What is an ETL Pipeline?
ETL is a foundational concept in data engineering. It stands for Extract, Transform, and Load, and it describes the process of moving data from one system to another.
- Extract: This is the first step, where you pull raw data from its source. The source could be anything: a production database (like PostgreSQL), a third-party API (like the Stripe API), a set of log files, or CSVs in a storage bucket.
- Transform: Raw data is rarely in the perfect format for analysis. The transform step is where you clean it up. This can involve:
- Cleaning: Handling missing values or correcting data types.
- Enriching: Joining the data with another dataset to add more context.
- Aggregating: Grouping data and calculating sums, averages, or counts.
- Load: In the final step, you load the newly transformed data into its destination. This is often a data warehouse (like BigQuery or Snowflake) or a data lake, where it can be used for analytics, reporting, and machine learning.
Why You Need an Orchestrator
You could write a simple Python script to perform an ETL job and run it on a schedule using cron. But what happens when things get complex?
- What if Task B can only run after Task A succeeds? (Dependencies)
- What if a temporary network issue causes a task to fail? (Retries)
- How do you get alerted if the entire pipeline fails? (Monitoring & Alerting)
- How can you see the status of all your pipelines in one place? (Centralized UI)
This is where a workflow orchestrator like Apache Airflow comes in.
Introducing Apache Airflow
Airflow is an open-source platform to programmatically author, schedule, and monitor workflows.

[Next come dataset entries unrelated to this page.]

/-- A reference store performs: null clears the tag, another value sets it (R226); an escaping target is published first, once what
the group ordered before the store has performed (`ready`; R227, R235). `escape` is the event that publishes for the instruction. -/
def State.storeRef (s : State) (w : Who) (team grp va value : Nat) (ls : List Loc) (ready : Bool) (escape : Nat → Ev) : RefStore :=
  match s.refCheck w va value ls with
  | .bad c st de a => .bad c st de a
  | .wait (some e) => .wait (s.post e)
  | .wait none => .wait s
  | .publish scope =>
    if !ready || s.walks.any (fun x => x.team == team && x.grp == grp && x.root == value) then .wait s else .wait (s.post (escape scope))
  | .ok =>
    match s.own w va ls.head? with
    | .error e => .wait (s.post e)
    | .ok s1 => .stored (if value = 0 then s1.writeLocs (ls.zip (leBytes 8 0)) else match ls with | l :: _ => s1.putTagged l value | [] => s1)

def execStref (d a o : BitVec 8) (s : State) : Out :=
  scalarGroup (.stref d a o) (pairRegs d ++ pairRegs a) s fun _ _ _ =>
    scalarMem (.stref d a o) (pairRegs d ++ pairRegs a) 8 a o .wr false s fun g fr k va ls =>
      if g.readsBefore g.seq ls || g.storesBefore g.seq ls then .next s
      else
        match s.headerAt va ls with
        | some x => s.trapAt g fr k .prot 0 x
        | none =>
          let value := g.pair d.toNat
          match s.storeRef (s.who g) g.team g.grp va.toNat value.toNat ls (g.doneBefore g.seq)
              (fun sc => .escapeHwPublish g.core g.slot k value (BitVec.ofNat 5 sc)) with
          | .stored s1 => .next (s1.put g k (s.fall fr))
          | .bad c st de ad => s.trapAt g fr k c (BitVec.ofNat 64 de) (BitVec.ofNat 64 ad) st
          | .wait s1 => .next s1

def execLdref (d a : BitVec 8) (t o : BitVec 4) (s : State) : Out :=
  scalarMem (.ldref d a t o) (pairRegs d ++ pairRegs a) 8 a (o.zeroExtend 8) .rd true s fun g fr k va ls =>
    if g.maskWait [t.toNat] then .next s
    else issueLoad s g fr k { seq := 0, dst := d.toNat, pair := true, locs := ls, tagTo := some t.toNat, frag := fr.mask,
                              addr := va, pc := 0 }

/-! ## Publication (R230-R237) -/

/-- A free walker of the die of a core. -/
def State.freeWalker (s : State) (core : Nat) : Option Nat :=
  ((List.range 4).map fun n => 4 * dieOf core + n).find? fun n => !s.walks.any fun w => w.walker == n

def State.startWalk (s : State) (g : Group) (frag : Mask) (entry : Option Nat) (pc : DWord) (root : Nat) (scope : BitVec 5) (walker : Nat) : State :=
  let w := s.who g
  { s with
    walks := s.walks ++ [{ id := s.nextId, walker, core := g.core, team := g.team, grp := g.grp, frag, cid := w.cid, pc, root, aid := w.aid,
                           entry, scope, rank := s.scopeRank w.cid g.core scope.toNat, pending := [root] }]
    nextId := s.nextId + 1 }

You don't drag-and-drop boxes; you define your pipelines in Python code.
Core Concepts
- DAG (Directed Acyclic Graph): The core of Airflow. A DAG is a Python script that defines your pipeline. It's a collection of all the tasks you want to run, organized in a way that shows their relationships and dependencies. It's "Directed" because tasks flow in one direction, and "Acyclic" because it cannot have loops.

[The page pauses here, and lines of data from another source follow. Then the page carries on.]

/-- A lane of VNEW allocates (R222). -/
def State.actNew (s : State) (g : Group) (e : LogEntry) (x : LaneEntry) (long : Bool) : Act :=
  match s.team g.team with
  | none => .did s { x with stat := .done }
  | some t =>
    let size := (x.data.getD 0 0).toNat
    match s.alloc (s.who g) t size long with
    | .got s1 p => if s1.overPlaced g (s.who g) e.seq p (objLines size) then .wait s else .did s1 (x.image 8 p)
    | .full s1 => .did s1 (x.image 8 0)
    | .quota dom n => .bad .quota false (BitVec.ofNat 64 (dom + n * 2 ^ 32)) 0
    | .bad c st a => .bad c st 0 (BitVec.ofNat 64 a)
    | .wait (some ev) => .wait (s.post ev)
    | .wait none => .wait s

def State.actLane (s : State) (g : Group) (e : LogEntry) (x : LaneEntry) : Act :=
  match e.instr with
  | .vatom ty op nr _ _ _ _ _ ctl => s.actAtom g e x ty op nr ctl
  | .vstref _ _ _ ctl => s.actRef g e x ctl
  | .vnew long _ _ _ _ => s.actNew g e x long
  | _ => .did s { x with stat := .done }

/-- The ordering waits of a lane that performs: older accesses of the group to its bytes, the fence window, a release's earlier
accesses (R169), lower lanes of the same word (R168, R170), and for VNEW every lower lane (R222). -/
def Group.mayAct (g : Group) (e : LogEntry) (x : LaneEntry) : Bool :=
  let rel := match laneCtl e.instr with | some c => releases c.order | none => false
  let first (y : LaneEntry) : Bool := match llKind e.instr with
    | .alloc => y.stat == .ready && y.got.isEmpty
    | _ => !y.isBad && y.touches x.locs
  x.stat == .ready && x.got.isEmpty && !g.windowed e.uid && !g.readsBefore e.seq x.locs && !g.storesBefore e.seq x.locs &&
    (!rel || g.ordered e.uid e.seq) && e.lanes.all fun y => decide (x.lane ≤ y.lane) || !first y

/-- One lane performs; a quota that is breached stops every higher lane (R222). -/
def State.act (s : State) (g : Group) (e : LogEntry) (x : LaneEntry) : State :=
  match s.actLane g e x with
  | .did s1 y => s1.settle g { e with lanes := e.lanes.map fun (z : LaneEntry) => if z.lane == x.lane then y else z }
  | .bad c st de a =>
    s.settle g { e with lanes := e.lanes.map fun (z : LaneEntry) =>
      if z.lane == x.lane || (c == .quota && decide (x.lane < z.lane) && z.stat == .ready) then { z with stat := .bad c st de a } else z }
  | .wait s1 => s1

/-- What lanes of an entry do now, other than writing registers: none when none may. -/
def State.advance (s : State) (g : Group) (e : LogEntry) : Option State :=
  match llKind e.instr with
  | .act | .alloc => (s.pickOf 2 (e.lanes.filter (g.mayAct e))).map (s.act g e)
  | .tensorIn =>
    let fresh := e.lanes.filter LaneEntry.toRead
    if fresh.isEmpty || !fresh.all (g.mayLand e) || e.lanes.any (fun x => x.stat == .service) then none
    else if fresh.any fun x => !(x.locs.all (s.inCache (s.who g))) then some (fresh.foldl (s.wantLane g e) s)
    else match e.instr with | .vtld ty _ _ _ _ _ _ => some (s.readElems1 g e ty) | _ => none
  | _ => match s.chosen g e with | [] => none | now => some (s.readLanes g e now)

- Operator: An Operator defines a single task in a DAG. Airflow has many pre-built operators:
- BashOperator: Executes a bash command.
- PythonOperator: Calls a Python function.

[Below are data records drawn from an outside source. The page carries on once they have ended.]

/-- MMA and MMAZ. An odd A register for T3P counts first, before a latch that does not match and a tag of NONE, a DESIGN CHOICE (log 59). -/
def mmaOp (i : Instr) (acc a : BitVec 4) (keep zero : Bool) (x : Tile) (s : State) : Out :=
  streamExec i s fun t =>
    let d := s.entryOf t x.tn
    let f := tFormat d
    let t3p := f == 9
    if t3p && a.getLsbD 0 then s.stop t 4 0
    else
      match t.stream.operand a.toNat t3p with
      | none => s.stop t 7 0
      | some regs =>
        if regs.any fun r => r.tag == 0 then s.stop t 10 0
        else
          match (if regs.all fun r => r.tag == (regs.headD {}).tag then mmaKind (regs.headD {}).tag f else none) with
          | none => s.stop t 6 0
          | some (kk, int) =>
            let origin := originOf t.stream x
            match s.readElems (s.teamWho t) t d (s.bSource t x) 0 (tileCoords origin 64 kk) with
            | .error (r, ad) => s.tileFault t r ad
            | .ok es =>
              let bad := t3p && es.any fun e => match e with | some bs => t3pBad bs | none => false
              if bad && tTrapr d then .next (s.raiseStream t { cause := .fmt })
              else
                let cols := chunksOf kk 64 es
                let start (n : Nat) : Word := if zero then 0 else (t.tile acc.toNat).getD n 0
                let tile : List Word :=
                  if int then
                    let bcols := cols.map fun c => c.mapIdx fun k e => bInt f (origin.1 + k) e
                    (List.range 64).flatMap fun m =>
                      let row := (aRow regs m).map fun v => (BitVec.ofNat 8 v).toInt
                      bcols.mapIdx fun n c => intDot (start (64 * m + n)) row c
                  else
                    let fa := Ty.fmt (fmtTy (regs.headD {}).tag)
                    let bcols := cols.map fun c => c.mapIdx fun k e => bValue f (origin.1 + k) e
                    (List.range 64).flatMap fun m =>
                      let row := (aRow regs m).map (fa.value false)
                      bcols.mapIdx fun n c => fpDot (start (64 * m + n)) row c
                let st := { t.stream with latch := if keep then some (a.toNat, regs) else none }
                let s1 := s.setTeam { t with acc := t.acc.set acc.toNat tile, stream := st.next }
                .next (if bad then s1.streamSfmt t else s1)

def execMma (acc a : BitVec 4) (keep : Bool) (x : Tile) (s : State) : Out := mmaOp (.mma acc a keep x) acc a keep false x s
def execMmaz (acc a : BitVec 4) (keep : Bool) (x : Tile) (s : State) : Out := mmaOp (.mmaz acc a keep x) acc a keep true x s

/-! ## Tiles in parts (R197) -/

/-- The elements that a tile word reads. -/
def State.tileReads (s : State) (t : Team) : Instr → Option (Tensor × List (Nat × Nat))
  | .mlda _ x =>
    let d := s.entryOf t x.tn
    if !tStash d || tFormat d < 2 || 6 < tFormat d then none else some (d, tileCoords (originOf t.stream x) 64 (aCols (tFormat d)))
  | .mldc _ x =>
    let d := s.entryOf t x.tn
    if cFormat (tFormat d) then some (d, tileCoords (originOf t.stream x) 64 64) else none
  | .mldb x | .mma _ _ _ x | .mmaz _ _ _ x =>
    let d := s.entryOf t x.tn
    if tFormat d < 2 || tFormat d = 7 || 9 < tFormat d then none else some (d, tileCoords (originOf t.stream x) 64 (bCols (tFormat d)))
  | _ => none

/-- Some elements of the tile of the word in progress are read, or by MST written, before the others: a tile as a whole is not
atomic, and which elements these are is not fixed (R197; log 11). -/
def State.tileStep (s : State) (t : Team) (i : Instr) : State :=
  let part := t.stream.part
  let pick (n : Nat) : Bool := Config.choice 11 (s.free * 2 ^ 14 + n) % 2 == 1 && !part.any fun x => x.1 == n
  let keep (u : State) (es : List (Nat × List Byte)) : State := u.onStream t.tid fun st => { st with part := es ++ part }
  if (mReason t i).isSome then s
  else
    match i with
    | .mst acc x =>
      let d := s.entryOf t x.tn
      if !cFormat (tFormat d) then s
      else
        let some_ := ((tileCoords (originOf t.stream x) 64 64).zip (t.tile acc.toNat)).zipIdx.filterMap fun p =>
          if !pick p.2 then none else match s.placeElem (s.teamWho t) t d p.1 with | .ok ms => some (p.2, ms) | .error _ => none
        keep (s.writeTile (s.teamWho t) (some_.flatMap fun p => p.2)) (some_.map fun p => (p.1, []))
    | _ =>
      match s.tileReads t i with
      | some (d, coords) => keep s (s.readable (s.teamWho t) t d [] pick coords)
      | none => s

/-! ## Index registers and loops (R192, R193) -/

def Stream.setReg (st : Stream) (k : BitVec 4) (v : Word) : Stream := { st with k := st.k.set k.toNat v }
def streamReg (i : Instr) (k : BitVec 4) (f : Stream → Word) (s : State) : Out :=
  streamExec i s fun t => .next (s.setTeam { t with stream := (t.stream.setReg k (f t.stream)).next })

def execMkset (k : BitVec 4) (i : BitVec 24) (s : State) : Out := streamReg (.mkset k i) k (fun _ => i.signExtend 32) s
def execMksetH (k : BitVec 4) (i : BitVec 8) (s : State) : Out := streamReg (.mksetH k i) k (fun st => i ++ (st.reg k).extractLsb' 0 24) s
def execMkadd (k : BitVec 4) (i : BitVec 24) (s : State) : Out := streamReg (.mkadd k i) k (fun st => st.reg k + i.signExtend 32) s
def execMkaddReg (k b : BitVec 4) (i : BitVec 24) (s : State) : Out :=
  streamReg (.mkaddReg k b i) k (fun st => st.reg k + st.reg b + i.signExtend 32) s

def execMloop (k b : BitVec 4) (disp count : BitVec 12) (s : State) : Out :=
  streamExec (.mloop k b disp count) s fun t =>
    let st := t.stream
    let total := if count = 0 then (st.reg b).toNat else count.toNat
    let stop := st.pc + BitVec.ofNat 64 (8 * disp.toNat)
    if total = 0 then .next (s.setTeam { t with stream := st.goto (stop + 8) })
    else if 4 ≤ st.loops.length then s.stop t 8 0
    else .next (s.setTeam { t with stream := { st.setReg k 0 with loops := { reg := k.toNat, total, start := st.pc + 8, stop } :: st.loops }.next })

/-- The stream has ended: a fragment that waits in RDV goes on, with 0 when its MRDV has come, 1 otherwise (R195). -/
def Group.endRdv (count : Nat) (g : Group) (k : Nat) : Group :=
  match g.frag k with
  | some f => match f.wait with
    | some (.rdv n d) => (g.setS d (if n ≤ count then 0 else 1)).setFrag k (f.goto (f.pc + 4))
    | _ => g
  | none => g
def State.endRdvs (s : State) (t : Team) : State :=
  let go (g : Group) : Group := if g.team == t.tid && g.slot != 128 then (g.endRdv t.stream.rdvCount 0).endRdv t.stream.rdvCount 1 else g
  { s with groups := s.groups.map go, snaps := s.snaps.map go }

def execMend (s : State) : Out :=
  streamExec .mend s fun t =>
    let st := t.stream
    match st.loops with
    | [] => .next ((s.setTeam { t with stream := { st with running := false, latch := none, staged := [], held := none } }).endRdvs t)
    | l :: rest =>
      if l.stop ≠ st.pc then s.stop t 8 0
      else
        let v := getW st.k l.reg + 1
        let st1 := { st with k := st.k.set l.reg v }
        if v.toNat < l.total then .next (s.setTeam { t with stream := st1.goto l.start })
        else .next (s.setTeam { t with stream := { st1 with loops := rest }.next })

/-! ## Synchronisation (R194-R196). The stream's accesses perform as its words do, so they have all performed. -/

def execMbara (n : BitVec 4) (s : State) : Out :=
  streamExec (.mbara n) s fun t =>
    let p := t.stream.bars.getD n.toNat {}
    let b := s.barrier t n.toNat
    if (p.pending && b.phase == p.phase) || p.effect.isSome then .next s
    else
      let p1 : BarPart := { pending := true, phase := b.phase, effect := some 0 }
      .next (s.setTeam { t with stream := { t.stream with bars := t.stream.bars.set n.toNat p1 }.sync })

def execMbarw (n : BitVec 4) (s : State) : Out :=
  streamExec (.mbarw n) s fun t =>
    let p := t.stream.bars.getD n.toNat {}
    let phase := (s.barrier t n.toNat).phase
    let target := match t.stream.wait with | some (_, w) => w | none => if p.pending then p.phase else phase
    if phase == target then .next (s.setTeam { t with stream := { t.stream with wait := some (n.toNat, target) } })
    else .next (s.setTeam { t with stream := { t.stream with bars := t.stream.bars.set n.toNat { p with pending := false } }.sync })

/-- The level of MREL's scope, by its members when it is a programmable one (R238). -/
def State.mrelLevel (s : State) (t : Team) (scope : BitVec 5) : BitVec 5 := s.levelScope t.cid t.core scope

- PostgresOperator: Executes a SQL query against a PostgreSQL database.
- ...and thousands more for every popular service.
- Task: A task is a specific instance of an operator that runs at a certain time.
Building a Simple DAG
Let's create a basic DAG with three tasks: extract, transform, and load. Each will be a simple BashOperator that just prints a message.
dags/my_first_dag.py
Python
from __future__ import annotations
import pendulum
from airflow.models.dag import DAG
from airflow.operators.bash import BashOperator
# Define the DAG
with DAG(
dag_id="my_first_dag",
start_date=pendulum.datetime(2025, 1, 1, tz="UTC"),
schedule="@daily", # Run this pipeline once per day
catchup=False,
tags=["example"],
) as dag:
# Define the first task (Extract)
extract_task = BashOperator(
task_id="extract",
bash_command="echo 'Extracting data...'",
)
# Define the second task (Transform)
transform_task = BashOperator(
task_id="transform",
bash_command="echo 'Transforming data...'",
)
# Define the third task (Load)
load_task = BashOperator(
task_id="load",
bash_command="echo 'Loading data...'",
)
# Set the task dependencies
# This means: extract_task must complete successfully before transform_task can start, and so on.
extract_task >> transform_task >> load_task
When you place this file in your Airflow dags folder, the Airflow UI will pick it up and you'll see a visual representation of your pipeline, ready to be scheduled.